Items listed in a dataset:
[Start of Attachment]

-- ==== Sys2Proof/Machine/Commands.lean ====
section
/-! DEFINITION. The host commands (`30_encoding.md` rule R72; `44_cipher_top.md` rules R161 to R164 and R175) and the
reset pin (`70_reset_and_hazards.md` rule R210). -/

namespace Sys2Proof.Machine

/-- NOP (R162): no state change. -/
def execNop (s : State) : Result := .next s

/-- EXPAND_KEY (R163): at rest, KS_LOAD with `key_len` and `key_in`; a length other than 16 takes the exception
`InvalidKeyLength` (R191, R193). -/
def execExpandKey (keyLen : Byte) (key : Block) (s : State) : Result :=
  s.acceptAtRest (s.ksLoad keyLen key)

/-- ENCRYPT_BLOCK (R164): at rest with `KEY_VALID == 1`, load the plaintext; not accepted otherwise (R161). -/
def execEncryptBlock (pt : Block) (s : State) : Result :=
  s.acceptAtRest (s.encryptAccept pt)

/-- RSVD3 (R175): no state change, in every phase; it does not set `ERR`. [entry 13] -/
def execRsvd3 (s : State) : Result := .next s

/-- RESET (R210): `PHASE <- IDLE`, `KEY_VALID <- 0`, `ERR <- 0`; the data registers hold no value afterwards. -/
def execReset (s : State) : Result := .next s.loseData.resetControl

end Sys2Proof.Machine
end

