/-- R73, formats CMD and PIN: `ctl` bit by bit, `{rst, cmd, key_len}`; unsampled bits set where the row has x. -/
theorem test_decode_ctl :
    decode (.stimulus ⟨0b00011111111#11, 5#128, 6#128⟩) = .ok .nop ∧
    decode (.stimulus ⟨0b00100010000#11, 5#128, 6#128⟩) = .ok (.expandKey 16#8 5#128) ∧
    decode (.stimulus ⟨0b01011111111#11, 5#128, 6#128⟩) = .ok (.encryptBlock 6#128) ∧
    decode (.stimulus ⟨0b01100000001#11, 5#128, 6#128⟩) = .ok .rsvd3 ∧
    decode (.stimulus ⟨0b10100010000#11, 5#128, 6#128⟩) = .ok .reset := by decide

/-- R74, format STEP: the code of `PHASE`; the rest phases and the codes that are no phase are refused by name. -/
theorem test_decode_phase :
    decode (.phase 0b001#3) = .ok .ksWord ∧ decode (.phase 0b010#3) = .ok .encInit ∧
    decode (.phase 0b011#3) = .ok .encRound ∧ decode (.phase 0b100#3) = .ok .encFinal ∧
    decode (.phase 0b000#3) = .error (.restPhase 0#3) ∧ decode (.phase 0b101#3) = .error (.restPhase 5#3) ∧
    decode (.phase 0b110#3) = .error (.unreachablePhase 6#3) ∧
    decode (.phase 0b111#3) = .error (.unreachablePhase 7#3) := by decide

/-- R73: the 267 bits of an EXPAND_KEY with `key_len = 0x0f`, `key_in = 1`, `pt_in = 2`, written out. -/
theorem test_stimulus_bits :
    StimulusWord.ofBits
      0x10f0000000000000000000000000000000100000000000000000000000000000002#267 =
      ⟨0b00100001111#11, 1#128, 2#128⟩ := by decide +kernel

/-! ### Small states -/

/-- The key of V5. -/
def key : Block := 0x000102030405060708090a0b0c0d0e0f#128

/-- The plaintext of V5. -/
def plain : Block := 0x00112233445566778899aabbccddeeff#128

/-- The words 0..3 of V5's key. -/
def loaded : State := (((State.reset.loadKeyWords key).setKi 4#6).setKeyValid false).setPhase Phase.ks.code

/-- At rest with a valid schedule, that of V5's key. -/
def keyed : State := ((State.reset.setRk (scheduleOfList (expandKey key))).setKi 44#6).setKeyValid true

/-- The last step of the expansion of V5's key. -/
def lastWord : State := ((keyed.setKi 43#6).setKeyValid false).setPhase Phase.ks.code

/-- In the phase `p` of an encryption, `ST` holding `m` and `RND` holding `r`. -/
def encrypting (p : Phase) (r : BitVec 4) (m : Block) : State :=
  ((keyed.setPhase p.code).setRnd r).setSt (loadState m)

/-- After V5's encryption. -/
def finished : State := encrypting .done 10#4 0x69c4e0d86a7b0430d8cdb78070b4c55a#128

/-- A line under which the step is a core step with these inputs. -/
def stimulus (ctl : BitVec 11) (keyIn ptIn : Block) : HostLine := .stimulus ⟨ctl, keyIn, ptIn⟩

/-! ### One step of each operation, values of `95_test_vectors.md` -/

/-- T1: a reduction, and the general case. -/
theorem test_gfmul : completesWith (exec (.gfmul 0x57#8 0x83#8) State.reset) (fun t => t.unit.gfmulP == some 0xc1#8) ∧
    completesWith (exec (.gfmul 0x80#8 0x1b#8) State.reset) (fun t => t.unit.gfmulP == some 0x2f#8) := by decide

/-- T2: the nibble order. -/
theorem test_sbox : completesWith (exec (.sbox 0x0f#8) State.reset) (fun t => t.unit.sboxY == some 0x76#8) ∧
    completesWith (exec (.sbox 0xf0#8) State.reset) (fun t => t.unit.sboxY == some 0x8c#8) := by decide

/-- V1. -/
theorem test_subbytes :
    completesWith (exec (.subbytes 0x193de3bea0f4e22b9ac68d2ae9f84808#128) State.reset)
      (fun t => t.unit.subbytesOut == some 0xd42711aee0bf98f1b8b45de51e415230#128) := by decide +kernel

/-- T3: the index block shows the permutation. -/
theorem test_shiftrows :
    completesWith (exec (.shiftrows 0x000102030405060708090a0b0c0d0e0f#128) State.reset)
      (fun t => t.unit.shiftrowsOut == some 0x00050a0f04090e03080d02070c01060b#128) := by decide +kernel

/-- V3. -/
theorem test_mixcolumns :
    completesWith (exec (.mixcolumns 0xdb135345f20a225c010101012d26314c#128) State.reset)
      (fun t => t.unit.mixcolumnsOut == some 0x8e4da1bc9fdc589d010101014d7ebdf8#128) := by decide +kernel
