-- ==== Sys2Proof/Machine/Flags.lean ====
section
/-!
DEFINITION. The marks that blocks raise for one another: notice marks and the choice of the next notice
(R189, R190), the entry causes of containment (R198), violation records with their counts and fences
(R75, R100, R101, R186) and the response of a completing command (R170).
-/

namespace Sys2Proof.Machine

/-! ### Notices (R188 to R190) -/

/-- The notice sources by number (R188). -/
inductive NoticeName where
  | violation
  | logFull
  | domainFenced
  | tagCorrectedLimit
  | tagUncorrectable
  | tagFetchFailed
  | contained
  | channelDone (c : Nat)
  | trackAttention
  | downstreamTimeout
  | formatDone
  deriving DecidableEq, Repr

def noticeNumber : NoticeName → Nat
  | .violation => 0
  | .logFull => 1
  | .domainFenced => 2
  | .tagCorrectedLimit => 3
  | .tagUncorrectable => 4
  | .tagFetchFailed => 5
  | .contained => 6
  | .channelDone c => 7 + c
  | .trackAttention => 11
  | .downstreamTimeout => 12
  | .formatDone => 13

/-- A raising of a source (R189): it sets the pending mark of a source that is not pending. -/
def raise (n : NoticeName) (s : State) : State :=
  let m := sourceOf s (noticeNumber n)
  if m.pending then s else setSource (noticeNumber n) { m with pending := true, notified := false } s

/-- Whether a source is a candidate for the notice slot (R190). -/
def isCandidate (s : State) (n : Nat) : Bool :=
  let m := sourceOf s n
  m.pending && !m.notified && decide (1 ≤ m.cls)

/-- The candidate of highest class and, among equals, lowest number (R190). -/
def noticeChoice (s : State) : Option Nat :=
  let cands := (List.range Config.noticeSources).filter (isCandidate s)
  [3, 2, 1].findSome? (fun k => cands.find? (fun n => (sourceOf s n).cls == k))

/-- The Notice Unit fills an empty notice slot (R190). -/
def placeNotice (s : State) : State :=
  match s.noticeSlot with
  | some _ => s
  | none =>
    match noticeChoice s with
    | none => s
    | some n =>
      let m := sourceOf s n
      setSource n { m with notified := true } { s with noticeSlot := some { source := n, cls := m.cls } }

/-! ### Mode Control (R198) -/

/-- The integrity causes (R198). -/
def isIntegrityCause : Cause → Bool
  | .platformFault => false
  | .command => false
  | .ownerLost => true
  | .cascade => true
  | .poisonFull => true
  | .tagWrite => true

/-- Mode Control takes an entry cause (R198, R59). -/
def enterCause (c : Cause) (s : State) : State :=
  if warned s then s
  else match s.mode with
    | .operational =>
      raise .contained
        { s with mode := .contained, cause := some c, integrityMark := s.integrityMark || isIntegrityCause c }
    | .contained => raise .contained { s with integrityMark := s.integrityMark || isIntegrityCause c }
    | _ => s

/-! ### Violations (R75, R100, R101, R185, R186) -/

/-- The counted reasons (R75). -/
def isCounted : Reason → Bool
  | .management => true
  | .tagRegion => true
  | .region => true
  | .notOwner => true
  | .grantMode => true
  | .unknownDomain => false
  | .grantInactive => false
  | .clearing => false
  | .poisoned => false

/-- The Violation Log takes a record (R186). -/
def logViolation (v : Violation) (s : State) : State :=
  if s.log.length = 0 then raise .violation { s with log := [v] }
  else if s.log.length < Config.logRecords then { s with log := s.log ++ [v] }
  else raise .logFull s

/-- Whether the domain states and marks of R101 fence a domain. -/
def fences (e : Domain) : Bool :=
  (e.state == .preparing || e.state == .running || e.state == .paused) &&
    e.threshold != 0 && decide (e.threshold ≤ e.violations)

/-- The fencing test (R101). -/
def fenceTest (d : Nat) (s : State) : State :=
  let e := dom s d
  if fences e then raise .domainFenced (setDom d { e with state := .fenced } s) else s

/-- A counted refusal reaches its domain's entry (R100). -/
def countViolation (d address : Nat) (s : State) : State :=
  let e := dom s d
  fenceTest d (setDom d
    { e with
      firstAddress := if e.violations = 0 then some address else e.firstAddress
      violations := min (e.violations + 1) Config.violationMax } s)

/-- A logged refusal: the record goes to the log and, for a counted reason, to the Domain Table (R75). -/
def violate (d : Nat) (write : Bool) (address : Nat) (reason : Reason) (seen : Option TagRecord)
    (s : State) : State :=
  let v : Violation :=
    { domain := d, write := write, address := address, reason := reason, counted := isCounted reason,
      ownerSeen := seen.bind (·.owner), stateSeen := seen.map (·.state) }
  let s := logViolation v s
  if isCounted reason then countViolation d address s else s

/-! ### Upstream completions (R4, R6) -/

/-- A completion is decided: it joins the completion queue, a READ carrying the data given (R4, R6). -/
def decideFor (r : Request) (status : Status) (data : Line) (s : State) : State :=
  { s with completions := s.completions ++
      [{ tag := r.tag.val, status := status, data := if r.kind = .read then some data else none,
         duplicate := false }] }

/-- A request is answered with a status other than OK: a READ carries zero data (R4, R74). -/
def answer (r : Request) (status : Status) (s : State) : State := decideFor r status 0 s

/-! ### Responses (R170, R181) -/

/-- The counts and value words of a response: a value word that no rule names is 0 (R181).  DESIGN CHOICE
(assumption 41): a count or next granule that no rule gives is 0, too. -/
structure Report where
  finished  : Nat := 0
  remaining : Nat := 0
  next      : Nat := 0
  w0        : Nat := 0
  w1        : Nat := 0
  w2        : Nat := 0
  w3        : Nat := 0
  w4        : Nat := 0
  deriving DecidableEq, Repr

/-- The response to a command block (R181). -/
def mkResponse (b : Line) (c : Nat) (r : Result) (p : Report) : Response :=
  { code := blockCode b, result := r, channel := c, cookie := blockCookie b, finished := p.finished,
    remaining := p.remaining, next := p.next, w0 := p.w0, w1 := p.w1, w2 := p.w2, w3 := p.w3, w4 := p.w4 }

/-- A response takes its place at the end of a channel's ready list and raises CHANNEL_DONE (R170). -/
def pushResponse (c : Nat) (r : Response) (s : State) : State :=
  let ch := chan s c
  raise (.channelDone c) (setChan c { ch with ready := ch.ready ++ [r] } s)

/-- A taken command's response becomes ready in the slot reserved for it (R170). -/
def respond (c : Nat) (b : Line) (r : Result) (p : Report) (s : State) : State :=
  let ch := chan s c
  pushResponse c (mkResponse b c r p) (setChan c { ch with reserved := ch.reserved - 1 } s)

/-- The active work command of a channel completes (R170): the channel is without one, its claim is
released and it may take again in the same step (R168).  During a warm reset no response is made and the
reservation is released (R173). -/
def completeWork (c : Nat) (r : Result) (p : Report) (s : State) : State :=
  match (chan s c).active with
  | none => s
  | some a =>
    let cleared : State := setChan c { chan s c with active := none, stop := false, claim := none } s
    match s.warm with
    | some w =>
      let ch := chan cleared c
      setChan c { ch with reserved := ch.reserved - 1 } { cleared with warm := some { w with stopped := w.stopped + 1 } }
    | none =>
      let t := respond c a.block r p cleared
      setChan c { chan t c with retake := true } t

end Sys2Proof.Machine
end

[End of Attachment]

EXERCISE AIM: Within the entries, determine the count of lines containing the string "noticeNumber" and output it alone.

WRITTEN SOLUTION: 3